### Task
Where in the records does the word "answered" appear? Copy each line that holds it.
##########
/-- SET_OUTPUT_FUNCTION, by the output's owner (R96, R101): OWNED with the watch's index; otherwise a function is assigned,
which cancels a host pulse and keeps the host level, and GENERAL returns an output to HOST and changes nothing on one that
HOST owns. The reply carries the driven state after. The frequency of another function than TICK is not looked at (R183). -/
def Obligations.SetOutputFunctionByOwner : Prop :=
  ∀ (f : Frame) (rest : List Frame) (r : SetOutputFunction) (s : State), Waiting .setOutputFunction f rest s →
    CarriesOutputFunction r f.payload → r.wellFormed = true →
    (∀ w level, s.outputs[r.output].owner = .drive w level →
        exec .setOutputFunction s = .next (replied f rest 0x20 [BitVec.ofNat 8 w.val] none s))
    ∧ (∀ w p, s.outputs[r.output].owner = .pulse w p →
        exec .setOutputFunction s = .next (replied f rest 0x20 [BitVec.ofNat 8 w.val] none s))
    ∧ (∀ g, (s.outputs[r.output].owner.watch = none) → r.function = some g →
        ∃ t, t = { s with outputs :=
              s.outputs.set r.output.val { s.outputs[r.output] with owner := .function g } r.output.isLt }
          ∧ exec .setOutputFunction s = .next (replied f rest 0x00 [driveOctet (t.functionLevel g)] none t))
    ∧ (∀ g, s.outputs[r.output].owner = .function g → r.function = none →
        exec .setOutputFunction s = .next (replied f rest 0x00 [driveOctet s.outputs[r.output].hostLevel] none
          { s with outputs :=
              s.outputs.set r.output.val { s.outputs[r.output] with owner := .host none } r.output.isLt }))
    ∧ ∀ p, s.outputs[r.output].owner = .host p → r.function = none →
        exec .setOutputFunction s = .next (replied f rest 0x00 [driveOctet (s.driven r.output)] none s)

/-- The driven state of an output by its owner, pulse and host level, with the TICK wave HIGH in the first half of each
period, and ATTN LOW exactly while a term of the attention condition holds; and the pins RELEASED while the part is held
(R88, R97, R98, R104). -/
def Obligations.DrivenStateByOwner : Prop :=
  ∀ (o : Fin 8) (s : State),
    (s.outputs[o].owner = .host none → s.driven o = s.outputs[o].hostLevel)
    ∧ (∀ p, s.outputs[o].owner = .host (some p) → s.driven o = p.level)
    ∧ (∀ w level, s.outputs[o].owner = .drive w level → s.driven o = level)
    ∧ (∀ w p, s.outputs[o].owner = .pulse w p → s.driven o = p.level)
    ∧ (∀ rate, s.outputs[o].owner = .function (.tick rate) → ∀ period, period = 1024 / 2 ^ rate.val →
        (s.time.tickCounter.toNat % period < period / 2 → s.driven o = .high)
        ∧ (period / 2 ≤ s.time.tickCounter.toNat % period → s.driven o = .low))
    ∧ (s.outputs[o].owner = .function .attn →
        ((s.announcer.answered = false ∨ s.delivery.state = .stalled
            ∨ s.delivery.settings.mode = .polled ∧ ∃ h ∈ s.journal.held, h.delivered = false) → s.driven o = .low)
        ∧ (¬ (s.announcer.answered = false ∨ s.delivery.state = .stalled
            ∨ s.delivery.settings.mode = .polled ∧ ∃ h ∈ s.journal.held, h.delivered = false) →
          s.driven o = .released))
    ∧ (s.hold = .running → s.pin o = s.driven o) ∧ (s.hold ≠ .running → s.pin o = .released)

/-! ## Time base -/

/-- A TICK at which nothing is due and which is no slew tick: the tick counter and the time value advance by one, the
quality's state, timers and pulses count one tick, the pins and SYNC are taken, and a sample is due unless the part is
held (R25, R67, R93, R94, R106 to R108, R111, R114, R117, R121, R132, R198). Everything else is as it was, and a new moment
begins. The slew spacing is counted down while a slew runs. That a timer stays at 1 and becomes due, that the tick carries the
pins and SYNC and leaves a pulse due, and the moment are the model's choices (log entries 11, 9 and 3), and that the slew tick is
the one at a spacing of 0 is its inference (log entry 29). -/
def Obligations.TickCounts : Prop :=
  ∀ (pins : LineMap) (sync : Level) (s : State), s.dueEvents = [] →
    (s.time.slewRemainder = 0 ∨ s.time.slewSpacing ≠ 0) →
    ∃ t, exec (.tick pins sync) s = .next t
      ∧ t.time.tickCounter = s.time.tickCounter + 1
      ∧ t.time.time = (if s.time.time.tick = 1023 then ⟨s.time.time.sec + 1, 0⟩ else ⟨s.time.time.sec, s.time.time.tick + 1⟩)
      ∧ t.time.slewRemainder = s.time.slewRemainder
      ∧ (s.time.slewRemainder ≠ 0 → t.time.slewSpacing = s.time.slewSpacing - 1)
      ∧ (s.time.slewRemainder = 0 → t.time.slewSpacing = s.time.slewSpacing)
      ∧ CountsOneTick pins sync s t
##########
### Completed task
        ((s.announcer.answered = false ∨ s.delivery.state = .stalled
        ∧ (¬ (s.announcer.answered = false ∨ s.delivery.state = .stalled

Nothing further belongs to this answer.